The deluxe edition of the book  measures 30 x 37cm. It is a limited edition of 700 copies. The book contains 460 pages. All 195 photos are printed across two pages. The paper used is of a heavier quality than in the regular edition. Each book comes with a free art print (24 x 36 cm) of Sweden, numbered and signed by Jeroen Swolfs. In addition, the book is crammed with personal stories. Each photo is accompanied by Jeroen’s explanation about what you can see and why he took it. The book contains more than 900 infographics about the countries, includes numerous maps, 195 flags, facts and photos from Jeroen’s iPhone.

From the introduction text

This is not just another photography book. It is a message to all those who want to discover what a street means to society, education, wisdom, youth, experience, happiness, stories, food and so much more. You will not find esthetics competing with constructions to impress the public. This is raw material, directly from the guts of a global traveller focussing on the essential streets. The street represents the culture, colours, rituals, maybe even the history of the city and country where he found them. The street is a meeting place, a platform of crowds, a centre of news and gossips, the working spot of salesmen and prostitutes, the playground of their children, the ultimate enemy of solitude and anonimity. Imagine going to almost two hundred different countries searching for that one street (or sometimes harbour or railway station) that symbolizes a whole community.

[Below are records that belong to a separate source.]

/-- R141 (decision D4: the sixteenth nested call halts): CALL pushes its own address above the newest slot and jumps. -/
def Obligations.CallPushesItsOwnAddress : Prop :=
  ∀ (nnn : Addr) (s : State),
    (s.sp ≠ 15#4 → ∃ t, exec (.call nnn) s = .next t ∧ t.pc.toNat = nnn.toNat ∧ t.sp.toNat = s.sp.toNat + 1 ∧
      t.stackSlot t.sp = s.pc ∧ (∀ k : Nibble, k ≠ t.sp → t.stackSlot k = s.stackSlot k) ∧
      KeepsRegsBut [] s t ∧ t.i = s.i ∧ KeepsTimers s t ∧ KeepsMem s t ∧ t.display = s.display ∧
      t.runState = s.runState ∧ KeepsCounters s t) ∧
    (s.sp = 15#4 → ∃ t, exec (.call nnn) s = .next t ∧ HaltsWith .stackOverflow s t)

/-- R142 (decision D5): RET lands two past the address in the newest slot, lowers `SP`, and does not clear the slot; with an
empty stack it halts. The slot holds at most 4094 in every state that meets `MachineInv`, so the sum is exact there. -/
def Obligations.RetReturnsPastTheCall : Prop :=
  ∀ s : State,
    (s.sp ≠ 0#4 → ∃ t, exec .ret s = .next t ∧ t.pc = s.stackSlot s.sp + 2#16 ∧ t.sp.toNat + 1 = s.sp.toNat ∧
      (∀ k : Nibble, t.stackSlot k = s.stackSlot k) ∧
      KeepsRegsBut [] s t ∧ t.i = s.i ∧ KeepsTimers s t ∧ KeepsMem s t ∧ t.display = s.display ∧
      t.runState = s.runState ∧ KeepsCounters s t) ∧
    (s.sp = 0#4 → ∃ t, exec .ret s = .next t ∧ HaltsWith .stackUnderflow s t)

/-- CALL then RET: `PC` ends two past the CALL, `SP` as before (R142's property; decision D5). -/
def Obligations.CallThenRetComesBack : Prop :=
  ∀ (nnn : Addr) (s : State), s.sp ≠ 15#4 → s.pc.toNat ≤ 4094 →
    ∃ t u, exec (.call nnn) s = .next t ∧ exec .ret t = .next u ∧ u.pc.toNat = s.pc.toNat + 2 ∧ u.sp = s.sp ∧
      KeepsRegsBut [] s u ∧ KeepsMem s u

/-- R143: the sum of `nnn` and `V[0]`, never reduced. -/
def Obligations.JumpV0AddsV0 : Prop :=
  ∀ (nnn : Addr) (s : State), ∃ t, exec (.jpV0 nnn) s = .next t ∧
    t.pc.toNat = nnn.toNat + (s.reg 0#4).toNat ∧ OnlyRegs [] s t

/-- R144 to R147: each skip moves `PC` by 4 where its condition holds and by 2 where it does not, and changes nothing
else. -/
def Obligations.SkipsMoveFourOrTwo : Prop :=
  (∀ (x : Nibble) (kk : Byte) (s : State), ∃ t, exec (.seImm x kk) s = .next t ∧ OnlyRegs [] s t ∧
    (s.reg x = kk → t.pc = s.pc + 4#16) ∧ (s.reg x ≠ kk → t.pc = s.pc + 2#16)) ∧
  (∀ (x : Nibble) (kk : Byte) (s : State), ∃ t, exec (.sneImm x kk) s = .next t ∧ OnlyRegs [] s t ∧
    (s.reg x ≠ kk → t.pc = s.pc + 4#16) ∧ (s.reg x = kk → t.pc = s.pc + 2#16)) ∧
  (∀ (x y : Nibble) (s : State), ∃ t, exec (.seReg x y) s = .next t ∧ OnlyRegs [] s t ∧
    (s.reg x = s.reg y → t.pc = s.pc + 4#16) ∧ (s.reg x ≠ s.reg y → t.pc = s.pc + 2#16)) ∧
  (∀ (x y : Nibble) (s : State), ∃ t, exec (.sneReg x y) s = .next t ∧ OnlyRegs [] s t ∧
    (s.reg x ≠ s.reg y → t.pc = s.pc + 4#16) ∧ (s.reg x = s.reg y → t.pc = s.pc + 2#16))

/-! ### Immediate loads, immediate add, random -/

/-- R150: with `x = 0xF` a plain write of `VF`. -/
def Obligations.LoadImmediateWritesRegister : Prop :=
  ∀ (x : Nibble) (kk : Byte) (s : State), ∃ t, exec (.ldImm x kk) s = .next t ∧
    t.reg x = kk ∧ t.pc = s.pc + 2#16 ∧ OnlyRegs [x] s t

/-- R151 (decision D29: no carry is kept): the sum mod 256. -/
def Obligations.AddImmediateWraps : Prop :=
  ∀ (x : Nibble) (kk : Byte) (s : State), ∃ t, exec (.addImm x kk) s = .next t ∧
    (t.reg x).toNat = ((s.reg x).toNat + kk.toNat) % 256 ∧ t.pc = s.pc + 2#16 ∧ OnlyRegs [x] s t

/-- R152: `I` receives `nnn` zero-extended. -/
def Obligations.LoadIndexZeroExtends : Prop :=
  ∀ (nnn : Addr) (s : State), ∃ t, exec (.ldI nnn) s = .next t ∧
    t.i.toNat = nnn.toNat ∧ t.pc = s.pc + 2#16 ∧
    KeepsRegsBut [] s t ∧ KeepsTimers s t ∧ KeepsStack s t ∧ KeepsMem s t ∧ t.display = s.display ∧
    t.runState = s.runState ∧ KeepsCounters s t

/-- R153 (decision D16; the draw is the free value of log entry 2, whatever it is): the register receives the draw masked
with `kk`, so it has zeros wherever `kk` has and is at most `kk`. -/
def Obligations.RandomIsMasked : Prop :=
  ∀ (x : Nibble) (kk : Byte) (s : State), ∃ t, exec (.rnd x kk) s = .next t ∧
    t.reg x = Config.randByte s.draws &&& kk ∧ t.reg x &&& ~~~kk = 0#8 ∧ (t.reg x).toNat ≤ kk.toNat ∧
    t.draws = s.draws + 1 ∧ t.turn = s.turn ∧ t.pc = s.pc + 2#16 ∧
    KeepsRegsBut [x] s t ∧ t.i = s.i ∧ KeepsTimers s t ∧ KeepsStack s t ∧ KeepsMem s t ∧ t.display = s.display ∧
    t.runState = s.runState

/-! ### The ALU group -/

/-- R160 to R163 (decision D29: `VF` is not reset): copy, or, and, exclusive or, bit by bit. -/
def Obligations.CopyAndLogicResults : Prop :=
  ∀ (x y : Nibble) (s : State),
    (∃ t, exec (.ldReg x y) s = .next t ∧ t.reg x = s.reg y ∧ t.pc = s.pc + 2#16 ∧ OnlyRegs [x] s t) ∧
    (∃ t, exec (.orReg x y) s = .next t ∧ (∀ k, (t.reg x).getLsbD k = ((s.reg x).getLsbD k || (s.reg y).getLsbD k)) ∧
      t.pc = s.pc + 2#16 ∧ OnlyRegs [x] s t) ∧
    (∃ t, exec (.andReg x y) s = .next t ∧ (∀ k, (t.reg x).getLsbD k = ((s.reg x).getLsbD k && (s.reg y).getLsbD k)) ∧
      t.pc = s.pc + 2#16 ∧ OnlyRegs [x] s t) ∧
    (∃ t, exec (.xorReg x y) s = .next t ∧
      (∀ k, (t.reg x).getLsbD k = ((s.reg x).getLsbD k ^^ (s.reg y).getLsbD k)) ∧
      t.pc = s.pc + 2#16 ∧ OnlyRegs [x] s t)

/-- R164, for every `x` and `y`: the sum of the old values mod 256; `VF` is the carry, and with `x = 0xF` the sum
overwrites it. -/
def Obligations.AddSetsCarry : Prop :=
  ∀ (x y : Nibble) (s : State), ∃ t, exec (.addReg x y) s = .next t ∧
    (t.reg x).toNat = ((s.reg x).toNat + (s.reg y).toNat) % 256 ∧
    (x ≠ vf → 255 < (s.reg x).toNat + (s.reg y).toNat → t.reg vf = 1#8) ∧
    (x ≠ vf → (s.reg x).toNat + (s.reg y).toNat ≤ 255 → t.reg vf = 0#8) ∧
    t.pc = s.pc + 2#16 ∧ OnlyRegs [x, vf] s t

/-- R165, neither operand being `VF` (those forms: VfAsOperandFollowsTable). -/
def Obligations.SubtractSetsGreaterFlag : Prop :=
  ∀ (x y : Nibble) (s : State), x ≠ vf → y ≠ vf → ∃ t, exec (.subReg x y) s = .next t ∧
    (t.reg x).toNat = ((s.reg x).toNat + 256 - (s.reg y).toNat) % 256 ∧
    t.reg vf = (if (s.reg y).toNat < (s.reg x).toNat then 1#8 else 0#8) ∧
    t.pc = s.pc + 2#16 ∧ OnlyRegs [x, vf] s t

/-- R167, neither operand being `VF` (those forms: VfAsOperandFollowsTable). -/
def Obligations.ReverseSubtractSetsGreaterFlag : Prop :=
  ∀ (x y : Nibble) (s : State), x ≠ vf → y ≠ vf → ∃ t, exec (.subnReg x y) s = .next t ∧
    (t.reg x).toNat = ((s.reg y).toNat + 256 - (s.reg x).toNat) % 256 ∧
    t.reg vf = (if (s.reg x).toNat < (s.reg y).toNat then 1#8 else 0#8) ∧
    t.pc = s.pc + 2#16 ∧ OnlyRegs [x, vf] s t

/-- R166 and R168, for every `y` (which is ignored) and `x` not `VF` (those forms: VfAsOperandFollowsTable). -/
def Obligations.ShiftsMoveOneBitIntoVf : Prop :=
  ∀ (x y : Nibble) (s : State), x ≠ vf →
    (∃ t, exec (.shr x y) s = .next t ∧ (t.reg x).toNat = (s.reg x).toNat / 2 ∧
      (t.reg vf).toNat = (s.reg x).toNat % 2 ∧ t.pc = s.pc + 2#16 ∧ OnlyRegs [x, vf] s t) ∧
    (∃ t, exec (.shl x y) s = .next t ∧ (t.reg x).toNat = (s.reg x).toNat * 2 % 256 ∧
      (t.reg vf).toNat = (s.reg x).toNat / 128 ∧ t.pc = s.pc + 2#16 ∧ OnlyRegs [x, vf] s t)

/-- The table of R170 (decision D9: the statements run in order, each reading the registers as they are), with `f` the old
`VF`, `a` the old `V[x]`, `b` the old `V[y]`; its rows for `8xy4` are in AddSetsCarry. -/
def Obligations.VfAsOperandFollowsTable : Prop :=
  (∀ (y : Nibble) (s : State), y ≠ vf → ∃ t, exec (.subReg vf y) s = .next t ∧
    (t.reg vf).toNat =
      ((if (s.reg y).toNat < (s.reg vf).toNat then 1 else 0) + 256 - (s.reg y).toNat) % 256 ∧
    t.pc = s.pc + 2#16 ∧ OnlyRegs [vf] s t) ∧
  (∀ (x : Nibble) (s : State), x ≠ vf → ∃ t, exec (.subReg x vf) s = .next t ∧
    (t.reg vf).toNat = (if (s.reg vf).toNat < (s.reg x).toNat then 1 else 0) ∧
    (t.reg x).toNat = ((s.reg x).toNat + 256 - (t.reg vf).toNat) % 256 ∧
    t.pc = s.pc + 2#16 ∧ OnlyRegs [x, vf] s t) ∧
  (∀ s : State, ∃ t, exec (.subReg vf vf) s = .next t ∧ t.reg vf = 0#8 ∧ t.pc = s.pc + 2#16 ∧ OnlyRegs [vf] s t) ∧
  (∀ (y : Nibble) (s : State), ∃ t, exec (.shr vf y) s = .next t ∧ t.reg vf = 0#8 ∧ t.pc = s.pc + 2#16 ∧
    OnlyRegs [vf] s t) ∧
  (∀ (y : Nibble) (s : State), y ≠ vf → ∃ t, exec (.subnReg vf y) s = .next t ∧
    (t.reg vf).toNat =
      ((s.reg y).toNat + 256 - (if (s.reg vf).toNat < (s.reg y).toNat then 1 else 0)) % 256 ∧
    t.pc = s.pc + 2#16 ∧ OnlyRegs [vf] s t) ∧
  (∀ (x : Nibble) (s : State), x ≠ vf → ∃ t, exec (.subnReg x vf) s = .next t ∧
    (t.reg vf).toNat = (if (s.reg x).toNat < (s.reg vf).toNat then 1 else 0) ∧
    (t.reg x).toNat = ((t.reg vf).toNat + 256 - (s.reg x).toNat) % 256 ∧
    t.pc = s.pc + 2#16 ∧ OnlyRegs [x, vf] s t) ∧
  (∀ s : State, ∃ t, exec (.subnReg vf vf) s = .next t ∧ t.reg vf = 0#8 ∧ t.pc = s.pc + 2#16 ∧ OnlyRegs [vf] s t) ∧
  (∀ (y : Nibble) (s : State), ∃ t, exec (.shl vf y) s = .next t ∧
    t.reg vf = (if 0x80 ≤ (s.reg vf).toNat then 2#8 else 0#8) ∧ t.pc = s.pc + 2#16 ∧ OnlyRegs [vf] s t)

/-! ### Display -/

/-- R180 and R183: every pixel is 0 afterwards, and no register but `PC` changes. -/
def Obligations.ClearDarkensEveryPixel : Prop :=
  ∀ s : State, ∃ t, exec .cls s = .next t ∧
    (∀ row col, t.display.pixel row col = false) ∧ t.display.width = s.display.width ∧
    t.display.height = s.display.height ∧ t.pc = s.pc + 2#16 ∧
    KeepsRegsBut [] s t ∧ t.i = s.i ∧ KeepsTimers s t ∧ KeepsStack s t ∧ KeepsMem s t ∧
    t.runState = s.runState ∧ KeepsCounters s t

The street is adventure, emotion, tension, pressure, leasure. It is food, it is drink, it is market. The street is the connection between people, their last hope for new beginnings, the mother of intimacy. Without streets we would be lost, haunting the world without directions, without points of reference. Without streets there would be no communication, no organisation, no structure. In other words: the street is everything. The street is us, is me, is you. Thinking of streets I wonder why I always took them for granted. They are actually one of man’s greatest inventions.